- Try it: Take the lines below from the first through the one that contains "let kick := x.n 4 2" and copy them exactly.

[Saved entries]
/-! ## Fans and actuators -/

/-- R476 with Table 16.2. -/
def fanFails (m : Image) (x : EntryAt) : List VFail :=
  let c := x.pay.data
  let tsrc := x.n 1 1
  let dmin := x.n 6 2
  let kick := x.n 4 2
  let bands := (upTo 4).map (fun b => (x.n (0x20 + 4 * b) 2, x.n (0x22 + 4 * b) 2))
  let up := fun (r : Nat) => fanT c (r - 1) < fanT c r && fanRelease c (r - 1) < fanRelease c r
  x.pot (m.owner x.pay.key == x.pay.pot && x.pay.pot < 16) ++
    x.sized (c.length == 112)
      (x.field (outside (x.n 0 1) 1 4) 0 ++
        x.field (4 < tsrc || (1 ≤ tsrc && m.owner (0x020 + tsrc - 1) != x.pay.pot)) 1 ++ x.field (1024 < x.n 2 2) 2 ++
        x.field ((kick != 0 && outside kick dmin 4095) || bands.any (fun b => b.1 != 0 && b.1 ≤ kick && kick < b.2)) 4 ++
        x.field (outside dmin 1 4095) 6 ++ x.field (outside (x.n 8 2) dmin 4095) 8 ++ x.field (4095 < x.n 10 2) 10 ++
        x.field (outside (x.n 12 2) 1 16383) 12 ++ x.field (outside (x.n 14 2) 1 16383) 14 ++
        x.field (outside (x.n 16 2) (max (x.n 12 2) (x.n 14 2)) 16383) 16 ++ x.field (outside (x.n 18 2) 1 4096) 18 ++
        x.field (4095 < x.n 20 2) 20 ++ x.field (x.n 22 2 < 16) 22 ++ x.field (!fFinite (x.f 0x18)) 0x18 ++
        x.field (!fFinite (x.f 0x1C)) 0x1C ++
        (bands.zipIdx).flatMap (fun q =>
          let b := q.1
          let used := b.1 != 0 || b.2 != 0
          let meets := (bands.take q.2).any (fun a => a.1 != 0 && b.1 != 0 && a.1 < b.2 && b.1 < a.2)
          x.field ((used && (b.1 == 0 || b.2 ≤ b.1)) || meets) (0x20 + 4 * q.2) ++ x.field (4095 < b.2) (0x22 + 4 * q.2)) ++
        (upTo 8).flatMap (fun r =>
          let o := 0x30 + 8 * r
          x.field (fanT c r < -550 || 1500 < fanT c r || (r == 0 && fanT c 0 != 0) || (2 ≤ r && !up r)) o ++
            x.field (200 < x.n (o + 2) 2 || (r == 0 && x.n (o + 2) 2 != 0)) (o + 2) ++ x.field (4095 < x.n (o + 4) 2) (o + 4) ++
            x.rsv (o + 6) 2))

/-- R494. -/
def aoFails (m : Image) (x : EntryAt) : List VFail :=
  x.pot (m.owner x.pay.key == x.pay.pot && x.pay.pot < 16) ++
    x.sized (x.pay.data.length == 8) (x.field (16383 < x.n 0 2) 0 ++ x.rsv 2 6)

/-- R495 with Table 16.5. -/
def doFails (m : Image) (x : EntryAt) : List VFail :=
  let k := x.pay.key
  let next := m.owner (k + 1)
  let floats := x.n 0 1 == 1
  x.pot (m.owner k == x.pay.pot && x.pay.pot < 16) ++
    x.sized (x.pay.data.length == 16)
      (x.field (1 < x.n 0 1 || (floats && (k % 2 == 1 || (payloadOf m.tables (k + 1)).isSome ||
          (next != 0xFF && next != x.pay.pot)))) 0 ++
        x.field (1 < x.n 1 1) 1 ++ x.field (outside (x.n 2 1) 5 50) 2 ++ x.rsv 3 1 ++
        x.field (outside (x.n 4 4) 1000 600000) 4 ++ x.field (outside (x.n 8 2) 10 1000) 8 ++
        x.field (outside (x.n 10 2) 1 256) 10 ++ x.rsv 12 4)

/-! ## The step -/

/-- The payload checks of one entry, by section and KEY. -/
def entryFails (m : Image) (x : EntryAt) : List VFail :=
  let k := x.pay.key
  if x.type = 9 then stencilFails m x
  else if x.type = 10 then
    if k ≤ 0x45 then fanFails m x else if k ≤ 0x4F then aoFails m x else doFails m x
  else if k < 16 then scriptFails m x
  else if k ≤ 0x103 then converterFails m x
  else if k ≤ 0x203 then groupFails m x
  else if k = 0x300 then senseFails x
  else if k = 0x301 then i2cFails x
  else if k ≤ 0x4FF then remoteFails x
  else if k = 0x500 then busFails m x
  else if k ≤ 0x601 then whiskFails m x
  else faceFails m x

/-- Entries that an owned channel needs. -/
def neededFails (m : Image) (own : Sect) : List VFail :=
  senseNeeded m own ++ remoteNeeded m own ++ faceNeeded m own ++
    (upTo 8).flatMap (fun k => needed own 8 m (0x028 + k) (m.i2c k).isSome) ++
    (upTo 2).flatMap (fun u => needed own 8 m (0x058 + u) (payloadOf m.scripts (0x600 + u)).isSome) ++
    (upTo 6).flatMap (fun f => needed own 10 m (0x040 + f) (payloadOf m.tables (0x040 + f)).isSome)

/-- Step 11. `addr` is the node's network address. -/
def payloadFails (m : Image) (addr : Nat) (ss : List Sect) : List VFail :=
  let lists := [(8, m.scripts), (9, m.stencils), (10, m.tables)].map (fun p =>
    (sectOf ss p.1, entryList (sectOf ss p.1) p.2))
  safeFails m addr (sectOf ss 4) ++ constFails (sectOf ss 6) ++ retainFails m (sectOf ss 7) ++
    lists.flatMap (fun p => containerFails p.1 p.2) ++
    lists.flatMap (fun p => p.2.flatMap (fun x => if keyKnown x.type x.pay.key then entryFails m x else [])) ++
    neededFails m (sectOf ss 3)

end Sys2Proof.Machine
end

- Exercise output:
/-! ## Fans and actuators -/

/-- R476 with Table 16.2. -/
def fanFails (m : Image) (x : EntryAt) : List VFail :=
  let c := x.pay.data
  let tsrc := x.n 1 1
  let dmin := x.n 6 2
  let kick := x.n 4 2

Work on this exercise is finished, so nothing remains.